I had once crunched the cord connector linking the joystick to the electronic control module at the rear of the powerchair.  Still, I had taped it up securely and it never failed to provide an electrical connection.

I had my doubts as to the joystick causing the power issue as the Quantum had plenty of speed and power when not on an incline.

 New $921.00 Cnd. (plus labour) joystick did not solve the power issue as the technician's diagnosis suggested.  A month later, back to Square One!

As the Quantum powerchair was being returned for my assessment, the technician noticed some damage to a motor brush housing which had not been noted by either technician, a month ago when one of the fellows tested the motors.  How this damage could have occurred is puzzling as the motor brushes are virtually flush with the motor itself and protected by the tire on one side and the lever which engages the motor on the other side.

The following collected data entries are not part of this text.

-- ==== Sys2Proof/Machine/SMap.lean ====
section
/-! DEFINITION. Sparse maps: lookup, update and the canonical form (strictly rising keys, no entry
equal to the default an unlisted key reads as). Every sparse part of the state is read and written
through these operations alone. -/

namespace Sys2Proof.Machine

/-- The value listed at a key. -/
def SMap.find {α : Type} (m : SMap α) (k : Nat) : Option α :=
  match m with
  | [] => none
  | (j, v) :: r => if j = k then some v else SMap.find r k

/-- The value read at a key: `d` where the map lists none. -/
def SMap.get {α : Type} (d : α) (m : SMap α) (k : Nat) : α := (SMap.find m k).getD d

/-- The map without a key. -/
def SMap.erase {α : Type} (m : SMap α) (k : Nat) : SMap α := m.filter fun e => e.1 != k

/-- The map with an entry put before the first greater key. -/
def SMap.insert {α : Type} (m : SMap α) (k : Nat) (v : α) : SMap α :=
  match m with
  | [] => [(k, v)]
  | (j, w) :: r => if k < j then (k, v) :: (j, w) :: r else (j, w) :: SMap.insert r k v

/-- Write a value; writing the default removes the entry. -/
def SMap.set {α : Type} [DecidableEq α] (d : α) (m : SMap α) (k : Nat) (v : α) : SMap α :=
  if v = d then SMap.erase m k else SMap.insert (SMap.erase m k) k v

/-- Change the value at a key. -/
def SMap.upd {α : Type} [DecidableEq α] (d : α) (m : SMap α) (k : Nat) (f : α → α) : SMap α :=
  SMap.set d m k (f (SMap.get d m k))

/-- Every entry's key lies above a bound, keys rise strictly, and no entry is the default. -/
def SMap.wfFrom {α : Type} [DecidableEq α] (d : α) (lo : Nat) (m : SMap α) : Bool :=
  match m with
  | [] => true
  | (j, v) :: r => decide (lo ≤ j) && decide (v ≠ d) && SMap.wfFrom d (j + 1) r

/-- The canonical form. -/
def SMap.wf {α : Type} [DecidableEq α] (d : α) (m : SMap α) : Bool := SMap.wfFrom d 0 m

end Sys2Proof.Machine
end

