-- ==== Sys2Proof/Machine/Streams.lean ====
section
/-! DEFINITION. Streams, dependence marks, buffer pools and breaches (R157-R171, R192, R200): the
operations that the stall, round, port and program families share. -/

namespace Sys2Proof.Machine

/-! ### Breaches (R200) -/

/-- Raise a SCHEDULE_BREACH: it travels to the bell root, which stamps it (BREACH_STAMP). While
PSTATE is REPLAY it is counted and has no other effect. Streams and rounds still at work after HALTED can
raise one too (assumption 92). -/
def State.breach (s : State) (code d stall agent index : Nat) : State :=
  let new : Breach := { code := BitVec.ofNat 16 code, die := d, stall := stall, agent := agent, index := index }
  match s.prog.pst with
  | .running => { s with prog := { s.prog with breaches := s.prog.breaches ++ [new] } }
  | .halted => { s with prog := { s.prog with breaches := s.prog.breaches ++ [new] } }
  | .replay => s.count pgProgram 2
  | _ => s

/-! ### Descriptor fields (Table 7.3) -/

/-- Register `i` of a descriptor, at byte offset `4 i`. -/
def Stream.word (x : Stream) (i : Nat) : Word := x.desc.getD i 0
def Stream.persist (x : Stream) : Bool := (x.word 2).getLsbD 31
def Stream.ndim (x : Stream) : Nat := fieldOf (x.word 2) 30 28
def Stream.isRun (x : Stream) : Bool := (x.word 2).getLsbD 27
def Stream.role (x : Stream) : Nat := fieldOf (x.word 2) 26 24
def Stream.qmask (x : Stream) : Nat := fieldOf (x.word 2) 23 20
def Stream.kind (x : Stream) : Byte := (x.word 2).extractLsb' 0 8
def Stream.slots (x : Stream) : Nat := fieldOf (x.word 3) 31 16
def Stream.localBase (x : Stream) : Nat := fieldOf (x.word 3) 14 0
def Stream.countOf (x : Stream) (k : Nat) : Nat :=
  fieldOf (x.word (4 + k / 2)) (if k % 2 = 0 then 15 else 31) (if k % 2 = 0 then 0 else 16)
def Stream.strideOf (x : Stream) (k : Nat) : Int := (x.word (7 + k)).toInt
def Stream.waitEvery (x : Stream) : Nat := fieldOf (x.word 12) 31 16
def Stream.waitMark (x : Stream) : Nat := fieldOf (x.word 12) 11 0
def Stream.postEvery (x : Stream) : Nat := fieldOf (x.word 13) 31 16
def Stream.postEnd (x : Stream) : Bool := (x.word 13).getLsbD 15
def Stream.postMark (x : Stream) : Nat := fieldOf (x.word 13) 11 0

/-- Roles (Table 7.2). -/
def roleLoad : Nat := 0
def roleStore : Nat := 1
def rolePut : Nat := 2
def roleBcast : Nat := 3
def roleRound : Nat := 4
def rolePortIn : Nat := 5
def rolePortOut : Nat := 6

/-- Bytes of one transfer (R161). -/
def Stream.size (x : Stream) : Nat := if x.isRun then x.countOf 0 else recordBytes x.kind
/-- The dimensions that a walk steps through (dimension 0 is the run itself with UNIT = 1). -/
def Stream.dims (x : Stream) : List Nat :=
  (List.range x.ndim).filter fun k => !(x.isRun && k == 0)
/-- Transfers of a walk. -/
def Stream.walkLen (x : Stream) : Nat := x.dims.foldl (fun n k => n * x.countOf k) 1

/-- Offset of transfer `t` from the base, in units of the strides (R161). -/
def strideSum (x : Stream) (l : List Nat) (t : Nat) : Int :=
  match l with
  | [] => 0
  | k :: r => (t % x.countOf k : Nat) * x.strideOf k + strideSum x r (t / x.countOf k)

/-- Byte offset of transfer `t` from the base. -/
def Stream.offset (x : Stream) (t : Nat) : Int :=
  strideSum x x.dims t * (if x.isRun then 1 else (recordBytes x.kind : Nat))
/-- Far address of transfer `t`. -/
def Stream.far (x : Stream) (t : Nat) : Nat := ((x.base.toNat : Int) + x.offset t).toNat

/-- Memory key of the ring slot of transfer `t` (R161): in the unit's own scratchpad, or in a
quarter buffer for the die engine. -/
def Stream.ring (x : Stream) (d u t : Nat) : Nat :=
  let o := t % max 1 x.slots * x.size
  if u < 72 then slotAddr d u (64 * x.localBase + o)
  else d * 2 ^ 42 + 2 ^ 40 + x.localBase / 4096 % 4 * 2 ^ 24 + x.localBase % 4096 * 4096 + o

/-- Limit on outstanding transfers of a unit (Table 7.1). -/
def unitLimit (u : Nat) : Nat := if u < 72 then 32 else 512

/-- The streams of a unit, by stream number. -/
def State.unitStreams (s : State) (d u : Nat) : List (Nat × Stream) :=
  (s.streams.filter fun e => e.1 / 256 == d * 73 + u).map fun e => (e.1 % 256, e.2)
/-- Outstanding transfers of a unit. -/
def State.unitOut (s : State) (d u : Nat) : Nat :=
  (s.unitStreams d u).foldl (fun n e => n + e.2.out.length) 0
/-- Outstanding transfers of all stall units of a die. -/
def State.stallsOut (s : State) (d : Nat) : Nat :=
  (s.streams.filter fun e => e.1 / 256 / 73 == d && e.1 / 256 % 73 != 72).foldl
    (fun n e => n + e.2.out.length) 0
/-- Outstanding transfers of the die's port (roles PORT_IN and PORT_OUT). -/
def State.portOut (s : State) (d : Nat) : Nat :=
  ((s.unitStreams d 72).filter fun e => e.2.role == rolePortIn || e.2.role == rolePortOut).foldl
    (fun n e => n + e.2.out.length) 0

 After completing repairs which did not solve my power issue, the technician noticed that one of the motor brush housings was damaged --- not noticed a month ago when they examined and measured the motors,  The red arrow at the bottom shows the damaged brush housing or plug which holds one of the brushes against the motor thereby providing power.  At the upper right of the photo is an enlarged view of the damage (arrow -half broken away).  The remaining arrow, pointing left, shows what an undamaged brush housing looks like.  The logical and sane solution would be to unscrew and replace all (4?) brushes per motor with new ones.  The repair would cost a few dollars (before mark-up by the greedy health care and manufacturing system!

So, the only recourse I was offered was to purchase a new motor to replace the damaged brush housing (for lack of a better description).  I was told the brush could not be replaced as they don't make replacements.  (how about an old discarded motor?)  To replace the brush --- you replace the whole motor.

Can you imagine having to replace your car's motor because you need new spark-plugs???  Urgh%#@*!

Not only that, but if one motor is worn --- or is failing, the other probably is reaching the end of its useful life.

This chair is my legs!  I have no choice but to order two new motors (about $!K each) after paying $921.00 for a joystick which I may or may not have needed.  Will it take yet another month (up to September) to get the motors?

So I remain a prisoner of my legs; of a malfunctioning wheelchair; of technicians who could not properly diagnose the problem; of the wheelchair repair franchise that cannot stock common parts nor order them in a timely manner; of the greedy manufacturers of medical devices; and remain a prisoner of my home while the summer of 2017 slips away outdoors.